SUPPLIED DATA START

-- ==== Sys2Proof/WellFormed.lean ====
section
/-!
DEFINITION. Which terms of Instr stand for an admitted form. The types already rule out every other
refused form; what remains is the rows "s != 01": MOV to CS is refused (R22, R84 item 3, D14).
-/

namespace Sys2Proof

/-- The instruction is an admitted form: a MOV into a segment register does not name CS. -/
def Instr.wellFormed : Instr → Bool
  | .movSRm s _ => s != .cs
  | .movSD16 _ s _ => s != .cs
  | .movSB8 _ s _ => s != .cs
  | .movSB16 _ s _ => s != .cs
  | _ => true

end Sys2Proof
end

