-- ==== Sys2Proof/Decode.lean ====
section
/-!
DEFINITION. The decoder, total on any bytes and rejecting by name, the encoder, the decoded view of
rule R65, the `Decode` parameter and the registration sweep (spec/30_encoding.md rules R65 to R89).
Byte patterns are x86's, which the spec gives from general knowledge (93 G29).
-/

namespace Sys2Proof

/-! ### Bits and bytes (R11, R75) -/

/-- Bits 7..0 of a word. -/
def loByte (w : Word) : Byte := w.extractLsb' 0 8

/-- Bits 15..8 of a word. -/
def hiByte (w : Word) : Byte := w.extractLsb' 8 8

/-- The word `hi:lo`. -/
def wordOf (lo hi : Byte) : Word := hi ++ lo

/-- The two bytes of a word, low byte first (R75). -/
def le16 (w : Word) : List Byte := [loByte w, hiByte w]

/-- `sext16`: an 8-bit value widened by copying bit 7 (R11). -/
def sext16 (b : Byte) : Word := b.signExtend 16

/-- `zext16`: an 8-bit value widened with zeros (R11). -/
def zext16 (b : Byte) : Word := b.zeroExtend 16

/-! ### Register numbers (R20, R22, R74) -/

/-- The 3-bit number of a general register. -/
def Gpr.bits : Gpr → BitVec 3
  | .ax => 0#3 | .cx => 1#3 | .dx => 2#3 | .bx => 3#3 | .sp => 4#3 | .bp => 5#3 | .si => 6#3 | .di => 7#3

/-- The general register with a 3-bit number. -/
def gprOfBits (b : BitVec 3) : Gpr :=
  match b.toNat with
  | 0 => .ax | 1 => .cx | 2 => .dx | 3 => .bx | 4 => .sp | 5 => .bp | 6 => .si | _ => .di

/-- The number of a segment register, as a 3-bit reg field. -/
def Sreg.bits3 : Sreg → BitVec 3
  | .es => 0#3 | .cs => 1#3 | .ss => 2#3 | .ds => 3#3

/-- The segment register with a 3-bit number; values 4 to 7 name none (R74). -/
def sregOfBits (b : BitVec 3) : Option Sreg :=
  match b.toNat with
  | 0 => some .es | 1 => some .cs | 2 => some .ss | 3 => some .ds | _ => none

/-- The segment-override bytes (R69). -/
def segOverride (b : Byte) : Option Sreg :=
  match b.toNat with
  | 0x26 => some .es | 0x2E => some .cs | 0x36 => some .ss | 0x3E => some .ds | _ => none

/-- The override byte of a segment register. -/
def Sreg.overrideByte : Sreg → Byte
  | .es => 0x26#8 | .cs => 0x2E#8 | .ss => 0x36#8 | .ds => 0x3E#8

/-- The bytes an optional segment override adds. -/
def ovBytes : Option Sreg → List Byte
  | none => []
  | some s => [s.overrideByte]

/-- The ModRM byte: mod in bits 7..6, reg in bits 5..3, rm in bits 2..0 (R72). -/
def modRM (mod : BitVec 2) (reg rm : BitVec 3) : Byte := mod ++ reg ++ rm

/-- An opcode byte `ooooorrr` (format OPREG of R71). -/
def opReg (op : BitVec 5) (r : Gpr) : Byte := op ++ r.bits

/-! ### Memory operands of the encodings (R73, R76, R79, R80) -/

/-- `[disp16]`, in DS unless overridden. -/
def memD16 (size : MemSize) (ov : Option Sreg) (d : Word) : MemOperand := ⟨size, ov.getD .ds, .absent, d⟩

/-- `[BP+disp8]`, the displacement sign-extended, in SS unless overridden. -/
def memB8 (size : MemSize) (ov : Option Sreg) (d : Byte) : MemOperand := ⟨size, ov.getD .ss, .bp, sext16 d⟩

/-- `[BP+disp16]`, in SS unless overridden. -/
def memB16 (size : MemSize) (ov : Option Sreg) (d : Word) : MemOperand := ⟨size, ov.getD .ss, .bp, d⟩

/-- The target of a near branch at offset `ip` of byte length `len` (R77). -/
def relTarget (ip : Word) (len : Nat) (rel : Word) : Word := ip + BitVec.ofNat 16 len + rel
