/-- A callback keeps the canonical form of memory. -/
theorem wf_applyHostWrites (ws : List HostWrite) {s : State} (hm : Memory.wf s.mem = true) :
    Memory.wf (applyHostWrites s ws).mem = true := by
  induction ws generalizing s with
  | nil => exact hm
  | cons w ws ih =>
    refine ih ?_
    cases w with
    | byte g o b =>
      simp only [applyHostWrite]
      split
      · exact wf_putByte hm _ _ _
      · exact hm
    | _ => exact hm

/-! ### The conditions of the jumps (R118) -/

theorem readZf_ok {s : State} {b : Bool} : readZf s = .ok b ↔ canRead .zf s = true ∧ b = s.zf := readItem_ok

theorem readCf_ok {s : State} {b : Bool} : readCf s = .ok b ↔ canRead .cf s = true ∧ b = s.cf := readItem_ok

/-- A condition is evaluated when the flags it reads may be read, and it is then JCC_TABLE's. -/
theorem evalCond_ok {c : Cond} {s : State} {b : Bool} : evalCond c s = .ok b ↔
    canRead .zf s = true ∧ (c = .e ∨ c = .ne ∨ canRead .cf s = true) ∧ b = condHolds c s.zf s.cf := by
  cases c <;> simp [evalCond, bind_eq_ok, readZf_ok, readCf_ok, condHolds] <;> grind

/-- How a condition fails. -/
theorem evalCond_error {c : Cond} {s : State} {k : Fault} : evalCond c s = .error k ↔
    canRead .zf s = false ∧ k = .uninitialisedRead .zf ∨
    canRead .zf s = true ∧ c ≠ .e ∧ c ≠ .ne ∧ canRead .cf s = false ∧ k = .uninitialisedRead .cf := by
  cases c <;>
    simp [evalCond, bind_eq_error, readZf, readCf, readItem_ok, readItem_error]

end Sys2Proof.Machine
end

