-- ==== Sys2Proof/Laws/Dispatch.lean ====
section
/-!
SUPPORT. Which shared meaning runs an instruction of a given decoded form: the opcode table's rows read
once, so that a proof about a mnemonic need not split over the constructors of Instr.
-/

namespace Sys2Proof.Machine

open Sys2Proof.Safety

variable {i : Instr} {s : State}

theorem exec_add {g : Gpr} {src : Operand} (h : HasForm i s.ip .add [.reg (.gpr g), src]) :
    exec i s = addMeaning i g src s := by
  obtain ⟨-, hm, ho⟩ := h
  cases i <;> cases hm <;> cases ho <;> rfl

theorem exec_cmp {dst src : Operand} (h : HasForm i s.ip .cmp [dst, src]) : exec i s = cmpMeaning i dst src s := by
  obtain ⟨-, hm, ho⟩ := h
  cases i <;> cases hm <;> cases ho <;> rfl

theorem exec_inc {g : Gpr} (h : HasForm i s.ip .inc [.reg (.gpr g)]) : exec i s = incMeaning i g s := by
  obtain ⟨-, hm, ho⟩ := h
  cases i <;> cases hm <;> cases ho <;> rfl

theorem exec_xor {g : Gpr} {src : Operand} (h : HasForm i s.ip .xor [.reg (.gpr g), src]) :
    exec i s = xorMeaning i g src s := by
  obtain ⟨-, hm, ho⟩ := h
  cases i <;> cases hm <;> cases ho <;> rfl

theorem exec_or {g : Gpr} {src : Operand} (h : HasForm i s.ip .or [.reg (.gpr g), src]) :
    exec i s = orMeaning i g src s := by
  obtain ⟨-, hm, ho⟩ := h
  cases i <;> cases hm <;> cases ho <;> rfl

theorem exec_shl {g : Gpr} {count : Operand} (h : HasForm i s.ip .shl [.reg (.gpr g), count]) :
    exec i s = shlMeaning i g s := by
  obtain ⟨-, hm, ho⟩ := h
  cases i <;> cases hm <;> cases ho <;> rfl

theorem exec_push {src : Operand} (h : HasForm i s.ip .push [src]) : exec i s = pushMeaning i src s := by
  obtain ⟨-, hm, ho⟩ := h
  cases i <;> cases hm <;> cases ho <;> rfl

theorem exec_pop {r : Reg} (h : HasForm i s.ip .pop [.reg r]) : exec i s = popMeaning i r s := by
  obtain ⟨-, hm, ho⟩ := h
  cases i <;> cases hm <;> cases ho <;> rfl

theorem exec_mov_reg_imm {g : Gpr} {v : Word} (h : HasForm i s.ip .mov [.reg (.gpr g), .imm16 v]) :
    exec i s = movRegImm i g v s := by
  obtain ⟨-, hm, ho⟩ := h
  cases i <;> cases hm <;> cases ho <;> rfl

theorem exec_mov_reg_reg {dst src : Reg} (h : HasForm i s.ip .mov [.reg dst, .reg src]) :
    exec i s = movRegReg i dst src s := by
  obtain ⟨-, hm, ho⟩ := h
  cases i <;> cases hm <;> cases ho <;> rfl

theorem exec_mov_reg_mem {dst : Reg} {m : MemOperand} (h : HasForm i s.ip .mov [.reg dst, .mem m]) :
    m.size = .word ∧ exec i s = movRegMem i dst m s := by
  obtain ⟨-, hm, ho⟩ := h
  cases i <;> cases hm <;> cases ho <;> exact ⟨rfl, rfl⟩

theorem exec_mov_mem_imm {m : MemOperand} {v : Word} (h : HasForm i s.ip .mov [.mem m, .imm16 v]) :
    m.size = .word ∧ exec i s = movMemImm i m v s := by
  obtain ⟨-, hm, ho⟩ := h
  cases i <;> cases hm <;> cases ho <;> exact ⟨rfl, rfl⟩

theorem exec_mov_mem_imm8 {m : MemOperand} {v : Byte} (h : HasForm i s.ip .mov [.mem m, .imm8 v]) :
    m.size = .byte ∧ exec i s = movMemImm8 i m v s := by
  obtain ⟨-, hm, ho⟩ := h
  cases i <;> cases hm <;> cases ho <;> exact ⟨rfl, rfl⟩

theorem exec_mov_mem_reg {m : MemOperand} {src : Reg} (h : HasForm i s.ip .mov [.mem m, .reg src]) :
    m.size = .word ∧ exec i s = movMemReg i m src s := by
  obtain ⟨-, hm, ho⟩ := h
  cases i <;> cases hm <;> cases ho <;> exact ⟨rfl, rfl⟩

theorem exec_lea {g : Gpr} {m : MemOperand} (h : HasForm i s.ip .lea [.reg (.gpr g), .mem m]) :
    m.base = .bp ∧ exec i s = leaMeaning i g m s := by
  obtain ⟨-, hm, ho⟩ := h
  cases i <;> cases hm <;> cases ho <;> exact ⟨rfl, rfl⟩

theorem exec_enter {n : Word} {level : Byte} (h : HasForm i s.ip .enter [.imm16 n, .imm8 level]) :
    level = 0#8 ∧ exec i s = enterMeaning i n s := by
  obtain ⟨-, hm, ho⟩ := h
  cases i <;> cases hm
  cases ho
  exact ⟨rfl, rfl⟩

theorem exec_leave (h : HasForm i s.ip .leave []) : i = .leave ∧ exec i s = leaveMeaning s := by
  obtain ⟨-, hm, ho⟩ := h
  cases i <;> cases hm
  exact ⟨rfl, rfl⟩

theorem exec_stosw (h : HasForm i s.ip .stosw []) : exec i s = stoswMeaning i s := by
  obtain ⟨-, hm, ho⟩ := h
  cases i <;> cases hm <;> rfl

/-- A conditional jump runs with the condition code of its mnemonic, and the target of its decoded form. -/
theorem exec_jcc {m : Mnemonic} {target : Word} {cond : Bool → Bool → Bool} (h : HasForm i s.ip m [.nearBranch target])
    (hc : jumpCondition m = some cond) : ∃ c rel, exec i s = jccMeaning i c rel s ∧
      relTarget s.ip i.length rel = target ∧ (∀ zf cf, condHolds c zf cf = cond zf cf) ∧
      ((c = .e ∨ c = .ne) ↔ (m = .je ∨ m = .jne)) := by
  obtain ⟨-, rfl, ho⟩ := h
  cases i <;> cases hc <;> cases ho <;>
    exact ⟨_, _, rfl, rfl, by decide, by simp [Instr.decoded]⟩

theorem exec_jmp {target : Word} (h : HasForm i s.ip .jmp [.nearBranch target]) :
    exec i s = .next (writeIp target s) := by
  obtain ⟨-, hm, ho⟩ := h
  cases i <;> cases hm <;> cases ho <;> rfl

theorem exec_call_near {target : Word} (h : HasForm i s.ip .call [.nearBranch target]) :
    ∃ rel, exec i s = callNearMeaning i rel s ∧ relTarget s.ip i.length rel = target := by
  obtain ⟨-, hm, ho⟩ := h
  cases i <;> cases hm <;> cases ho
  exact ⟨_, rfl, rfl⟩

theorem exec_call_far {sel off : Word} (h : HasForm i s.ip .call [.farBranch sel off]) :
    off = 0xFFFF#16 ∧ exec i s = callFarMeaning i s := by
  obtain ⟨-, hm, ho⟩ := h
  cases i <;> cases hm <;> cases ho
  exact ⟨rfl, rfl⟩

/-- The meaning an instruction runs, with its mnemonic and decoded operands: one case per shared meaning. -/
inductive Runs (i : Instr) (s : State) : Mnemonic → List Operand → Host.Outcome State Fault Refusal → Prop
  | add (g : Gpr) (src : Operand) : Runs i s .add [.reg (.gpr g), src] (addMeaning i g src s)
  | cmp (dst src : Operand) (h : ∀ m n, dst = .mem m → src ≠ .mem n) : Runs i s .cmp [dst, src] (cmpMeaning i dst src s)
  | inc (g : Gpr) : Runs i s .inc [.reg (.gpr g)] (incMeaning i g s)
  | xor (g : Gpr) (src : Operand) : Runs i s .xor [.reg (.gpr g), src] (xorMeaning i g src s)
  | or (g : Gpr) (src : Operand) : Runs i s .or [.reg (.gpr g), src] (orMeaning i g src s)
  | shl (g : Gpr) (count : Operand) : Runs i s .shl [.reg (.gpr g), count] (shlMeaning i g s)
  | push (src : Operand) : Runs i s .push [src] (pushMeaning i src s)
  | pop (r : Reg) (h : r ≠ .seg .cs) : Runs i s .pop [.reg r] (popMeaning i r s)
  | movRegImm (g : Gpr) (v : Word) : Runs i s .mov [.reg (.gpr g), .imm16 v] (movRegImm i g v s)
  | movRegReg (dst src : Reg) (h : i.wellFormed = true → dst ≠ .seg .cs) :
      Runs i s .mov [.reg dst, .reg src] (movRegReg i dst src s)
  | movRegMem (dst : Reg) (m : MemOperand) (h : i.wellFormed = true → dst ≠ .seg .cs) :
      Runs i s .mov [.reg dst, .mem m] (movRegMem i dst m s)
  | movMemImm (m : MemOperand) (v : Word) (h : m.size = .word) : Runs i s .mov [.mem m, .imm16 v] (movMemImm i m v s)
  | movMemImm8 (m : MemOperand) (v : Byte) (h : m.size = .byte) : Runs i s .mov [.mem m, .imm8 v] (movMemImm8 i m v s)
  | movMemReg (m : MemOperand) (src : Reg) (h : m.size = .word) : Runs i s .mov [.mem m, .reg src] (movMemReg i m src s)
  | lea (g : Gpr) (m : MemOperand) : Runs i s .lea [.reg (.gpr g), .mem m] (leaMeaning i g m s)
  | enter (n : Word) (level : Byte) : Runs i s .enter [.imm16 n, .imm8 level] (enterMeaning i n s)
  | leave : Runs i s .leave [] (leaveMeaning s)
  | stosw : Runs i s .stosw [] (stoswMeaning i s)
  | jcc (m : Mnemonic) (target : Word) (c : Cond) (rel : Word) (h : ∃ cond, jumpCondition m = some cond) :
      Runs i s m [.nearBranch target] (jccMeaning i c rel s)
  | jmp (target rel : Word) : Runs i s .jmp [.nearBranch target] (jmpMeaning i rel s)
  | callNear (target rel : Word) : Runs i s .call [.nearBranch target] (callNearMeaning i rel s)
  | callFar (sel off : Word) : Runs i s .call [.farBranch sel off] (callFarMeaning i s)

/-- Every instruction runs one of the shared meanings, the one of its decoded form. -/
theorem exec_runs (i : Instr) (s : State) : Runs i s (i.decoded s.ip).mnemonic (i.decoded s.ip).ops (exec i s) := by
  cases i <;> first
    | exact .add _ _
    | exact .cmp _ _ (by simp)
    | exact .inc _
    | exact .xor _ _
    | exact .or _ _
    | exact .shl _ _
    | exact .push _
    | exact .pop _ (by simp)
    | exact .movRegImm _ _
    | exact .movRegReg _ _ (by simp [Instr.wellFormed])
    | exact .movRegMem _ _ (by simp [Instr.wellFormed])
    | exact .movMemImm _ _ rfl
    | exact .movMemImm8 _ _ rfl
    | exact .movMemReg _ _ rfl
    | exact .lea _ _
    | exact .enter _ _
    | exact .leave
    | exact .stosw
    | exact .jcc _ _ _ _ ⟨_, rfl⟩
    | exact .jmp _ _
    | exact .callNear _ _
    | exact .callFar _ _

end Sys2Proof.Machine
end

SUPPLIED DATA END

What is needed is an exact copy of the lines from the start of the listing through the line where "def wordOf (lo hi : Byte) : Word := hi ++ lo" sits, please, both end lines included and nothing more.

-- ==== Sys2Proof/WellFormed.lean ====
section
/-!
DEFINITION. Which terms of Instr stand for an admitted form. The types already rule out every other
refused form; what remains is the rows "s != 01": MOV to CS is refused (R22, R84 item 3, D14).
-/

namespace Sys2Proof

/-- The instruction is an admitted form: a MOV into a segment register does not name CS. -/
def Instr.wellFormed : Instr → Bool
  | .movSRm s _ => s != .cs
  | .movSD16 _ s _ => s != .cs
  | .movSB8 _ s _ => s != .cs
  | .movSB16 _ s _ => s != .cs
  | _ => true

end Sys2Proof
end

-- ==== Sys2Proof/Decode.lean ====
section
/-!
DEFINITION. The decoder, total on any bytes and rejecting by name, the encoder, the decoded view of
rule R65, the `Decode` parameter and the registration sweep (spec/30_encoding.md rules R65 to R89).
Byte patterns are x86's, which the spec gives from general knowledge (93 G29).
-/

namespace Sys2Proof

/-! ### Bits and bytes (R11, R75) -/

/-- Bits 7..0 of a word. -/
def loByte (w : Word) : Byte := w.extractLsb' 0 8

/-- Bits 15..8 of a word. -/
def hiByte (w : Word) : Byte := w.extractLsb' 8 8

/-- The word `hi:lo`. -/
def wordOf (lo hi : Byte) : Word := hi ++ lo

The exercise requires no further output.